**TO DO**
Could you return the lines below exactly, from the first line up to and including the line that holds "def State.linkState (s"?

**Saved data entries**
»»
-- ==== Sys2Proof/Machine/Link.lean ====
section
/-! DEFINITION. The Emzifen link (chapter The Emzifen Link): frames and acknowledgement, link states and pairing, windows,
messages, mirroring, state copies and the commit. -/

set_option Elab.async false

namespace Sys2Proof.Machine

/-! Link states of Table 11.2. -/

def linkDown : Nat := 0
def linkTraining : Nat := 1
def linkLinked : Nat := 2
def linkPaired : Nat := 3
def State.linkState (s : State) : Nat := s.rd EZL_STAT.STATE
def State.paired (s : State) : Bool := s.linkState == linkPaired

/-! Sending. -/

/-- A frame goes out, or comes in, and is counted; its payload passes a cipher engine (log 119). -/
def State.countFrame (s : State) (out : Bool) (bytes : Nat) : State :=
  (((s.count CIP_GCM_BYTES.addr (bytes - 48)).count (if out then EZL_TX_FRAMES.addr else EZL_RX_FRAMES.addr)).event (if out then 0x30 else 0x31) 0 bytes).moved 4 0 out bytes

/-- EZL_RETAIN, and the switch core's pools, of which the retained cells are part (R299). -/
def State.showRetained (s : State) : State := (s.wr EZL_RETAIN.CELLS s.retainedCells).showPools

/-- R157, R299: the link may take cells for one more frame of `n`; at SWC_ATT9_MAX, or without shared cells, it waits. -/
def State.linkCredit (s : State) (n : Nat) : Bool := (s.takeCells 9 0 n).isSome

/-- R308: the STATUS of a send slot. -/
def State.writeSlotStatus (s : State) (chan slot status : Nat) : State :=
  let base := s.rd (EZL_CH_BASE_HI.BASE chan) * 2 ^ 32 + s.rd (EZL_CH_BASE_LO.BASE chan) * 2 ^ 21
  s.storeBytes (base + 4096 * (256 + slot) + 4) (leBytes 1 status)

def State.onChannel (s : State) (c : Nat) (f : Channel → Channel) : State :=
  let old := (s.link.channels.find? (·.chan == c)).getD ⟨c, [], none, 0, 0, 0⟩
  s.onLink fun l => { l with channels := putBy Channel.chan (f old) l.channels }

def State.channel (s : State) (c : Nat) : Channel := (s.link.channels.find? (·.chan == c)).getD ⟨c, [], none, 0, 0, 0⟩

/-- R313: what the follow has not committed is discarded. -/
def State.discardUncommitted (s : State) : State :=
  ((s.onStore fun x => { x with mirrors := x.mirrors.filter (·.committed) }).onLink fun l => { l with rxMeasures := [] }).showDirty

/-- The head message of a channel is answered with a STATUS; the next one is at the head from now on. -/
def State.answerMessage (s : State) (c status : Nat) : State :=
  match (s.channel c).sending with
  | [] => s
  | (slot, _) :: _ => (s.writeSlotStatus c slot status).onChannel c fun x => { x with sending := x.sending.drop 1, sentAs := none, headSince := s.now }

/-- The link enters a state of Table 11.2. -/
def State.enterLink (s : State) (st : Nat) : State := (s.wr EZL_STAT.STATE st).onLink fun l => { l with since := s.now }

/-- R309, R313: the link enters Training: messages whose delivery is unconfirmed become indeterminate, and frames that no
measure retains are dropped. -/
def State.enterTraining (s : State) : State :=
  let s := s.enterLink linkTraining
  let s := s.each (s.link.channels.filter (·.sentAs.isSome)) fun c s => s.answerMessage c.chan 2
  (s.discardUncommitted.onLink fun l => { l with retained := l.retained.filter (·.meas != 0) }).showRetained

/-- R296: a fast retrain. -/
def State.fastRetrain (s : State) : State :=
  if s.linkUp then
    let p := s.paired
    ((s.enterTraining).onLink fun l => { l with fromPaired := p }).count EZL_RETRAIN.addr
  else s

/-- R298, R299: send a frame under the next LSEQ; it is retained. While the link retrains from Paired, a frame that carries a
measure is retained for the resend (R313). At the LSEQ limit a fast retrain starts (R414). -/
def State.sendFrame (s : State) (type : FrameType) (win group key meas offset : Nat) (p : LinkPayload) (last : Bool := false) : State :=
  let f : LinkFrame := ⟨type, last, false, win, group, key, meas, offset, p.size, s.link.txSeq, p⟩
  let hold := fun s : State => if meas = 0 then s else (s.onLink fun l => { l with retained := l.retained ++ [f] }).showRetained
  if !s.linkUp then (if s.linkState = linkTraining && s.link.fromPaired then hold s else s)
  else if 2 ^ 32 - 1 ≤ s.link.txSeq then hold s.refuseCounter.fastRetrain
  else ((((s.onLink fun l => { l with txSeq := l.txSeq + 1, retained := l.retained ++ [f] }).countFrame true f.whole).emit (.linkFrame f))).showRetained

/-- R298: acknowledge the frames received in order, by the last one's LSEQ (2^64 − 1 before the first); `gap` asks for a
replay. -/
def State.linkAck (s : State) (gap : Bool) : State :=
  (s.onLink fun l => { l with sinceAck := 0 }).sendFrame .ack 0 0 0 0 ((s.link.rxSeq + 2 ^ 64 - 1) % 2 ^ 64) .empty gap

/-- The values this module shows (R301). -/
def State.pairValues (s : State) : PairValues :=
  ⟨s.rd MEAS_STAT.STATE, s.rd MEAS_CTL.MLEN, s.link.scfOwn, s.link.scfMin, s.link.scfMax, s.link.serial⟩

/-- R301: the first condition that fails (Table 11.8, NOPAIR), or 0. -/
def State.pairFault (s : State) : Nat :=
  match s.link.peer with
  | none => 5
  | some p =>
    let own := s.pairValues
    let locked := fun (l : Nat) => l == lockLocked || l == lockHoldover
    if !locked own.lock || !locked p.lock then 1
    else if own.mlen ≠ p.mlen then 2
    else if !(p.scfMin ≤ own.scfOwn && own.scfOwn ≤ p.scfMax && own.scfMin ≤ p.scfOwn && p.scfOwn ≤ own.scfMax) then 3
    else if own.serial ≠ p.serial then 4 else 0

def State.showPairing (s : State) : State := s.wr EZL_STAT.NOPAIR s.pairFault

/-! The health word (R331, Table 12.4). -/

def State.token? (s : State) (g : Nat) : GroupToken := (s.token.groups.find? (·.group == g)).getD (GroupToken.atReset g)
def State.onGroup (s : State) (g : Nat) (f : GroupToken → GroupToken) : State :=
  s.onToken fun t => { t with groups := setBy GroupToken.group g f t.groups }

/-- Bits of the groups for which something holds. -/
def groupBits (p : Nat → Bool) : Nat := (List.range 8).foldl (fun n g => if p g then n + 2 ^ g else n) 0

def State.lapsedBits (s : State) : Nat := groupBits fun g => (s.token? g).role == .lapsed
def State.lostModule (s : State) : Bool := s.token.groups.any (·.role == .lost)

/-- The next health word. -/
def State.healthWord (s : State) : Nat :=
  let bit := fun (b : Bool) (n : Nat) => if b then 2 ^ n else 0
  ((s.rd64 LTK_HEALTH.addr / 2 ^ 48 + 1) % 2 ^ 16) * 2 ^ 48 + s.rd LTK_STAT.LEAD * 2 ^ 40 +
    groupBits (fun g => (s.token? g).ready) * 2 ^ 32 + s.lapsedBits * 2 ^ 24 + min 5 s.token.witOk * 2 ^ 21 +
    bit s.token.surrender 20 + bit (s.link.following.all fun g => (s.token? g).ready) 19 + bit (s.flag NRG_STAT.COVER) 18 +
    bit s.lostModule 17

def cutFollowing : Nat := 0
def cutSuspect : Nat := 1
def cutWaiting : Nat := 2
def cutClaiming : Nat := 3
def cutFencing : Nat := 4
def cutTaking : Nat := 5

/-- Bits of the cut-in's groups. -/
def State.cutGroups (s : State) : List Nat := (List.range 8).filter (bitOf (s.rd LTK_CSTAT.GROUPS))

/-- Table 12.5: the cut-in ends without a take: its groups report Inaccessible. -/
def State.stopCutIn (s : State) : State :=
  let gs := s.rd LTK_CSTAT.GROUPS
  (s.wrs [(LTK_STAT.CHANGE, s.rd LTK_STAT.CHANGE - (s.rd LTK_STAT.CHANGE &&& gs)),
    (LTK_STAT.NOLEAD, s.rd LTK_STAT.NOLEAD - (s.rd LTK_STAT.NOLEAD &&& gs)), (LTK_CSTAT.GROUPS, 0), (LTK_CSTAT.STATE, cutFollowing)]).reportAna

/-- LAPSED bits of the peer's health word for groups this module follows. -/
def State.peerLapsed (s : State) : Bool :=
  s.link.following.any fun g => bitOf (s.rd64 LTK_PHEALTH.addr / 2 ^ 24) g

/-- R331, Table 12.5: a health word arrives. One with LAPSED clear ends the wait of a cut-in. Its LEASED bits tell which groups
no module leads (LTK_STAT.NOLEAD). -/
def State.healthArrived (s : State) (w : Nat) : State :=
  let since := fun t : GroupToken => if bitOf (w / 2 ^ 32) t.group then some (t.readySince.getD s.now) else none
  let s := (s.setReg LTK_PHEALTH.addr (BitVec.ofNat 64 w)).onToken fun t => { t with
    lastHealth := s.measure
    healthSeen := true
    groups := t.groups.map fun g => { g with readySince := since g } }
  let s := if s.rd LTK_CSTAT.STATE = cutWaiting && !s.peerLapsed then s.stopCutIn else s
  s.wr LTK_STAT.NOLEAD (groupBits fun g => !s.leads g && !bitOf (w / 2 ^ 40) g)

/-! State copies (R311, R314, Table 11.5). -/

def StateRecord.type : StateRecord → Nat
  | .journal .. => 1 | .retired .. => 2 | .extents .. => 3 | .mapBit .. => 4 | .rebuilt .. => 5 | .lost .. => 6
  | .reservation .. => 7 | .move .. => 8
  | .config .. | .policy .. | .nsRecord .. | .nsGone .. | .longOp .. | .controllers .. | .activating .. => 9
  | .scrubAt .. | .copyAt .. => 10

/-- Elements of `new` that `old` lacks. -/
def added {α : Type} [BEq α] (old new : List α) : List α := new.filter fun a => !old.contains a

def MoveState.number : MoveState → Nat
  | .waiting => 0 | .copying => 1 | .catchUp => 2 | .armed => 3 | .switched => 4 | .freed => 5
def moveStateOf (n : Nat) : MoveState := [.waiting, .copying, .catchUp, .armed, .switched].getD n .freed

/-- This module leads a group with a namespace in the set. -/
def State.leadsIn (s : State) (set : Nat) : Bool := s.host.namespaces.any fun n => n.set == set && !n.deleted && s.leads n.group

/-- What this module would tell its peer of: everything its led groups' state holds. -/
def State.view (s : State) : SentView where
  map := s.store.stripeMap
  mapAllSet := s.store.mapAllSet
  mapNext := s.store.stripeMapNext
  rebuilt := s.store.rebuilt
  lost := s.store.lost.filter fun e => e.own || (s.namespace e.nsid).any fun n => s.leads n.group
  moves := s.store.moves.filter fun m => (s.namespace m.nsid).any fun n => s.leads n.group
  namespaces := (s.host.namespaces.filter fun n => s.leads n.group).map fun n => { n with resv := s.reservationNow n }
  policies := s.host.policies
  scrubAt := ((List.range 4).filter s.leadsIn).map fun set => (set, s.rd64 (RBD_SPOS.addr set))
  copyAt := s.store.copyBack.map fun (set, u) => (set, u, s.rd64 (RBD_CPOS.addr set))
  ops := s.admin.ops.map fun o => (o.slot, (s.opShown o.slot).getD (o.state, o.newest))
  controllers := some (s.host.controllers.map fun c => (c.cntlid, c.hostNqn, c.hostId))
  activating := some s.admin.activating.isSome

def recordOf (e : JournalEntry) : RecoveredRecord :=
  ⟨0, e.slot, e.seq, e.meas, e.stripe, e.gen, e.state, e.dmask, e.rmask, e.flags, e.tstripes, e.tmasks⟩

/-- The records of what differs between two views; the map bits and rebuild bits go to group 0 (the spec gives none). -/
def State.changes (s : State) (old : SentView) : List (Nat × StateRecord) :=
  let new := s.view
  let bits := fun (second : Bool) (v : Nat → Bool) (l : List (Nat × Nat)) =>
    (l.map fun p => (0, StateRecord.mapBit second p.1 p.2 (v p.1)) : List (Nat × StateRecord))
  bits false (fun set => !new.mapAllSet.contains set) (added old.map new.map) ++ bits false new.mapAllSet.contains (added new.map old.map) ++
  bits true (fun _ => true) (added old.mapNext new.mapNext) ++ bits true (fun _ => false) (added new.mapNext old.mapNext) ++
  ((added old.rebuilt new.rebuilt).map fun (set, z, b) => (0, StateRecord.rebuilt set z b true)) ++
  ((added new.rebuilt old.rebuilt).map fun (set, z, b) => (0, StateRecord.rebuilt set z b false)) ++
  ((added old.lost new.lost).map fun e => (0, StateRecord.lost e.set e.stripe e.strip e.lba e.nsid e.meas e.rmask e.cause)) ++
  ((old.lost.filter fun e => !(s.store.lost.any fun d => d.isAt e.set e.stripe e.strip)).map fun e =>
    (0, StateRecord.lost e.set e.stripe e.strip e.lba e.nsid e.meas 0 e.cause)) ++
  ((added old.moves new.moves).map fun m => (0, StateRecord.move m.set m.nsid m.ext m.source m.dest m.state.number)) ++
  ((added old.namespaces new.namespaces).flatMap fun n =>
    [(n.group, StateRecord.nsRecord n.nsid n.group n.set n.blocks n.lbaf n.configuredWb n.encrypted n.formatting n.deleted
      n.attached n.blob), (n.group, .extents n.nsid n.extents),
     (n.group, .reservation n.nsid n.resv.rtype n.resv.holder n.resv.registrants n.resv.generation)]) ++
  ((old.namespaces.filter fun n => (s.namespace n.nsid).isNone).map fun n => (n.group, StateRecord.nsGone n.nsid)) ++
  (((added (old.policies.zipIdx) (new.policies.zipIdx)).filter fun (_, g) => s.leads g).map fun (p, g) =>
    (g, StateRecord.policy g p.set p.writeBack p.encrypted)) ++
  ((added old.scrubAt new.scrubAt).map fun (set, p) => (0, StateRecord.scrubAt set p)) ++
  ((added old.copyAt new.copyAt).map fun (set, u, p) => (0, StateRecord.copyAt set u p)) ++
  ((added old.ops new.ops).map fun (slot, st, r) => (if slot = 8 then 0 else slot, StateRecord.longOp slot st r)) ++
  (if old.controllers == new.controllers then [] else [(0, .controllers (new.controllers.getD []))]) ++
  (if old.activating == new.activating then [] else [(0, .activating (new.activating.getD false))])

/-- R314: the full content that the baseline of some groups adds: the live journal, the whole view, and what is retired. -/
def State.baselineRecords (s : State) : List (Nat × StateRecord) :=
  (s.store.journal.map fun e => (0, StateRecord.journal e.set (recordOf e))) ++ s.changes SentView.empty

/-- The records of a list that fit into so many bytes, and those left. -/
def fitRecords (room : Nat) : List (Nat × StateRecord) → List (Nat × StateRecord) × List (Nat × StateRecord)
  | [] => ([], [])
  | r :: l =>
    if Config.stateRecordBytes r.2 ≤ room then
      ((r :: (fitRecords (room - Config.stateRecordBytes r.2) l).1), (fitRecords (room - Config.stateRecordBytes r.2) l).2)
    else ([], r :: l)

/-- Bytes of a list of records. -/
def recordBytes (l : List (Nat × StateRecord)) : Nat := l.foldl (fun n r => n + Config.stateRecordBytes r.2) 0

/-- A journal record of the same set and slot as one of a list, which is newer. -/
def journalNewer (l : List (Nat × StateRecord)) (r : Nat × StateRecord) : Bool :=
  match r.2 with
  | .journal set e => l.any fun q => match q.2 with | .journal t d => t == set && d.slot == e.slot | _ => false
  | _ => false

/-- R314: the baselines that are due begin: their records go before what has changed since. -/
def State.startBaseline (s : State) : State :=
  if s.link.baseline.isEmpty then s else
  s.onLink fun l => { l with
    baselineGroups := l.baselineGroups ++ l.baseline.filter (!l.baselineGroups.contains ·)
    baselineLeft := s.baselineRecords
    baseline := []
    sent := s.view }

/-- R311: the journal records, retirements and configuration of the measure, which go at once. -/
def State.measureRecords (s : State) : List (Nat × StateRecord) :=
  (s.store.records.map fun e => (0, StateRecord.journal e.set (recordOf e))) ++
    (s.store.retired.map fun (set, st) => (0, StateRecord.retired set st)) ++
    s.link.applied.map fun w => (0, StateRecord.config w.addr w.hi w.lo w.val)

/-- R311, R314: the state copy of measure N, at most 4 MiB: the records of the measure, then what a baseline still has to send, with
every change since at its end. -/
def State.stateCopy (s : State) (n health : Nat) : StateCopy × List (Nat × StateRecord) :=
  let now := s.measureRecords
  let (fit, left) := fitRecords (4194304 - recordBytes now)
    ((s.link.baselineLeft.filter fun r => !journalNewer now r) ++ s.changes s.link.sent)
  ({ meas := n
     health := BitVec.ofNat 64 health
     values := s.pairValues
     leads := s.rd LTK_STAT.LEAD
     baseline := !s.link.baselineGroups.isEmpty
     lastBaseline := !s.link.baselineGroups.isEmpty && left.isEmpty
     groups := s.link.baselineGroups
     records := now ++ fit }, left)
««
**ANSWER AREA**
-- ==== Sys2Proof/Machine/Link.lean ====
section
/-! DEFINITION. The Emzifen link (chapter The Emzifen Link): frames and acknowledgement, link states and pairing, windows,
messages, mirroring, state copies and the commit. -/

set_option Elab.async false

namespace Sys2Proof.Machine

/-! Link states of Table 11.2. -/

def linkDown : Nat := 0
def linkTraining : Nat := 1
def linkLinked : Nat := 2
def linkPaired : Nat := 3
def State.linkState (s : State) : Nat := s.rd EZL_STAT.STATE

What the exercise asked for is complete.